From the entries, filter out every line that lacks "written" and copy the rest.

[Stored items]
*-*-*

-- ==== Sys2Proof/Tests/Slice0.lean ====
section
/-!
SUPPORT. Tests: ill-formed terms, words written out from the encoding tables, witnesses for the hypotheses of the
statements, and single steps on small states. A theorem wit_<Name> meets the hypotheses of Obligations.<Name>.
-/
open Sys2Proof Sys2Proof.Machine
namespace Sys2Proof.Tests
set_option Elab.async false

/-! ### Small states -/

/-- A brick of n threads with some lane and uniform registers written, cured. -/
def tBrick (n : Nat) (lanes : List (Nat × (Nat → W64))) (unis : List (Nat × W64)) : Brick :=
  let br := applyWrites loadBrick (lanes.flatMap (fun x => (List.range n).flatMap (fun t => wLane64 x.1 t (x.2 t) false)) ++
    unis.map (fun x => RegWrite.uni x.1 x.2 false))
  let m := maskOf (List.range n)
  { br with threads := m, splits := br.splits.map (fun x => (x.1, { x.2 with mask := m })) }

/-- The loaded module, its launch deterministic with courses of 100. -/
def tDet (s : State) : State := modLaunch s 0 (fun l => { l with det := true, q := 100 })
/-- A brick on a state, in focus with its split 0. -/
def tPut (br : Brick) (s : State) : State := { s with focus := some (0, 0), bricks := [(0, br)] }
def tBase : State := loadCode State.reset []
def tOn (br : Brick) : State := tPut br tBase
/-- The brick in a deterministic launch. -/
def dt (br : Brick) : Brick := { br with det := true }
def tOnDet (br : Brick) : State := tPut (dt br) (tDet tBase)

/-- The context of the brick's split k. -/
def tCtxK (k : Nat) (br : Brick) : Ctx := ⟨0, k, br, (tabGet? br.splits k).getD (Split.start 0)⟩
def tCtx (br : Brick) : Ctx := tCtxK 0 br

/-- Two threads: v1 holds 40, v2 holds 3; s1 holds 7, s2 holds 0x20000. -/
def bA : Brick := tBrick 2 [(1, fun _ => 40#64), (2, fun _ => 3#64)] [(1, 7#64), (2, 0x20000#64)]
/-- Eight threads: v1 holds the addresses of one line's eight parts, from 64 on; v2 holds 3. -/
def bG : Brick := tBrick 8 [(1, fun t => BitVec.ofNat 64 (64 + 8 * t)), (2, fun _ => 3#64)] [(2, 0x20000#64)]
/-- The brick with its split 0 changed. -/
def sp0 (br : Brick) (f : Split → Split) : Brick := br.modSplit 0 f

/-- Whether a result of an address check, a page walk or another lookup is the good one. -/
def accOk : AccRes → Bool
  | .ok _ l => !l.isEmpty
  | _ => false

/-! ### WellFormed refuses an ill-formed term of each check -/

theorem test_illFormed_lane : [
    Instr.faddF32 1#6 2#6 3#6 .rsr 0#3, .fdivF64 1#6 2#6 3#6 .rsr 0#3, .sfromv 1#6 2#6 32#6 false 0#3, .lbcst 1#6 2#6 32#6 false 0#3,
    .tagset 4#6 0b001000#6 false 0#3, .tagset 4#6 0b000000#6 false 0#3, .tagset 4#6 0b000001#6 true 0#3, .tagset 8#6 0#6 true 0#3,
    .accrd 0#4 1#6 9#6 0#3, .accrd 0#4 1#6 0#6 0#3, .accwb 0#4 9#6 0#3, .accchk 0#4 0#6 1#6 0#3, .accchk 0#4 62#6 1#6 0#3,
    .accchk 0#4 1#6 62#6 0#3, .tapeRec 61#6 3#2 0#8 0#3, .tapePop 63#6 1#2 0#8 0#3].all (fun i => !wellFormed i) = true := by
  decide +kernel

theorem test_illFormed_opx : [
    Instr.bfx 1#6 2#6 8#6 11#6 .b64 0#3, .bfx 1#6 2#6 20#6 12#6 .n32 0#3, .bfi 1#6 2#6 8#6 11#6 .n64 0#3, .bfi 1#6 2#6 60#6 4#6 .b64 0#3,
    .sel 1#6 2#6 3#6 0#3 .f32 0#3, .cvt 1#6 2#6 0#6 .rne .b32 .f32 false 0#3, .cvt 1#6 2#6 0#6 .rne .hb8 .f32 false 0#3,
    .cvt 1#6 2#6 3#6 .rne .f32 .f64 false 0#3, .cvt 1#6 2#6 0#6 .rne .f32 .i32 true 0#3, .cvtn 1#6 2#6 3#6 .rne .f32 .f32 false 0#3,
    .cvtn 1#6 2#6 3#6 .rne .bf16 .f32 true 0#3, .packhb 1#6 2#6 2#6 .rne .f32 .f32 false 0#4 0#3, .flg2 1#6 2#6 .rne .i32 0#3,
    .flg2 1#6 2#6 .rsr .f32 0#3, .fscale 1#6 2#6 3#6 .rne .b32 0#3, .ftwos 1#6 2#6 3#6 4#6 .i64 0#3, .ftwop 1#6 2#6 3#6 4#6 .b64 0#3,
    .frnd 1#6 2#6 .rne .n32 0#3, .lred 1#6 2#6 .and .rne .f32 0#3, .lred 1#6 2#6 .add .rup .i32 0#3, .lscan 1#6 2#6 .add false .rsr .f32 0#3,
    .atom 1#6 2#6 3#6 4#6 .min .f32 .rne 0#2 .core 0#3, .atom 1#6 2#6 3#6 63#6 .cas .b64 .rne 0#2 .core 0#3,
    .atom 1#6 2#6 3#6 4#6 .add .i64 .rup 0#2 .core 0#3, .atom 1#6 2#6 3#6 4#6 .add .i64 .rne 0#2 .lane 0#3,
    .red 2#6 3#6 4#6 .exch .b64 .rne 0#2 .core 0#3, .cure 1#6 2#6 63#6 4#6 .rne .f64 false 6#6 0#3,
    .cure 1#6 2#6 3#6 4#6 .rne .f64 true 6#6 0#3, .cure 1#6 2#6 3#6 4#6 .rne .f32 false 7#6 0#3].all (fun i => !wellFormed i) = true := by
  decide +kernel

theorem test_illFormed_uniform : [
    Instr.barInit 1#6 2#6 3#5 .core 0#3, .barArr 0#6 3#5 .lane 0#3, .barWait 1#6 2#6 3#5 .core 0#3, .barSync false 0#5 2#6 3#5 .core 0#3,
    .barQ 1#6 2#6 3#5 .core 0#3, .semInit 1#6 2#6 3#5 0#3, .semAcq 1#6 0#6 3#5 .pkg 0#3, .semRel 0#6 3#5 .pod 0#3,
    .semTry 1#6 2#6 3#5 .die 0#3, .hodInit 2#6 3#5 0#3, .hodPut 1#6 2#6 3#5 0#3, .hodGet 1#6 2#6 3#5 0#3, .hodTry 1#6 2#6 3#5 0#3,
    .hodClose 2#6 3#5 0#3, .fence false 0#2 .core 0#3, .fence true 1#2 .core 0#3, .fence false 2#2 .lane 0#3, .wait 0#3 2#6 3#5 0#3,
    .accalloc 1#6 2#6 3#5 0#3, .accfree 2#6 3#5 0#3, .accfree 0#6 16#5 0#3, .sysr 1#6 0x0C#7 0#3, .sysw 1#6 0x0D#7 0#3,
    .modeRm 1#6 .dyn 0#3, .modeRm 1#6 .rsr 0#3, .tlbiRange 3#6 .die 0#3, .tlbiAll 4#6 .core 0#3, .tapeOpen 1#6 0#6 false 0#3,
    .prio 1#6 2#6 3#4 0#3, .roleq 1#6 2#6 3#2 0#3, .collRed 3#6 4#6 false 0#2 0#3, .collRed 2#6 4#6 false 3#2 0#3,
    .collRed 2#6 4#6 true 1#2 0#3, .collMaxe 2#6 5#6 0#3, .collBcst 0#6 4#6 0#3, .putw 0#6 4#6 0#3, .sigwSet 3#6 4#6 0#3,
    .sigwAdd 2#6 5#6 0#3].all (fun i => !wellFormed i) = true := by
  decide +kernel

/-! ### Words written out from the encoding tables (the sources stand beside the words in the manual's examples) -/

theorem test_words_integer :
    decodeWords 0x00430428#32 0#32 = .instr (.iadd 3#6 1#6 2#6 true 0#3) ∧
    decodeWords 0x00430420#32 0#32 = .instr (.iadd 3#6 1#6 2#6 false 0#3) ∧
    decodeWords 0x100C1320#32 0#32 = .instr (.iaddI64Imm9 3#6 1#6 100#9 0#3) ∧
    decodeWords 0x74030400#32 0x00011170#32 = .instr (.iaddI64Imm32 3#6 1#6 70000#32 0#3) ∧
    decodeWords 0x90145320#32 0#32 = .instr (.saddI64Imm9 5#6 5#6 100#9 0#3) ∧
    decodeWords 0xF0051400#32 0xFFFFFED4#32 = .instr (.saddI64Imm32 5#6 5#6 0xFFFFFED4#32 0#3) ∧
    decodeWords 0x50C10830#32 0#32 = .instr (.icmpLt 1#3 2#6 3#6 false 0#3) ∧
    decodeWords 0x53C00018#32 0#32 = .instr (.vfromsIdx 0#6 0#6 true 0#3) ∧
    decodeWords 0x7AC80800#32 0x001C0000#32 = .instr (.lred 8#6 2#6 .add .rne .f64 0#3) := by decide +kernel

*-*-*

» Answer for this exercise
SUPPORT. Tests: ill-formed terms, words written out from the encoding tables, witnesses for the hypotheses of the
/-- A brick of n threads with some lane and uniform registers written, cured. -/
/-! ### Words written out from the encoding tables (the sources stand beside the words in the manual's examples) -/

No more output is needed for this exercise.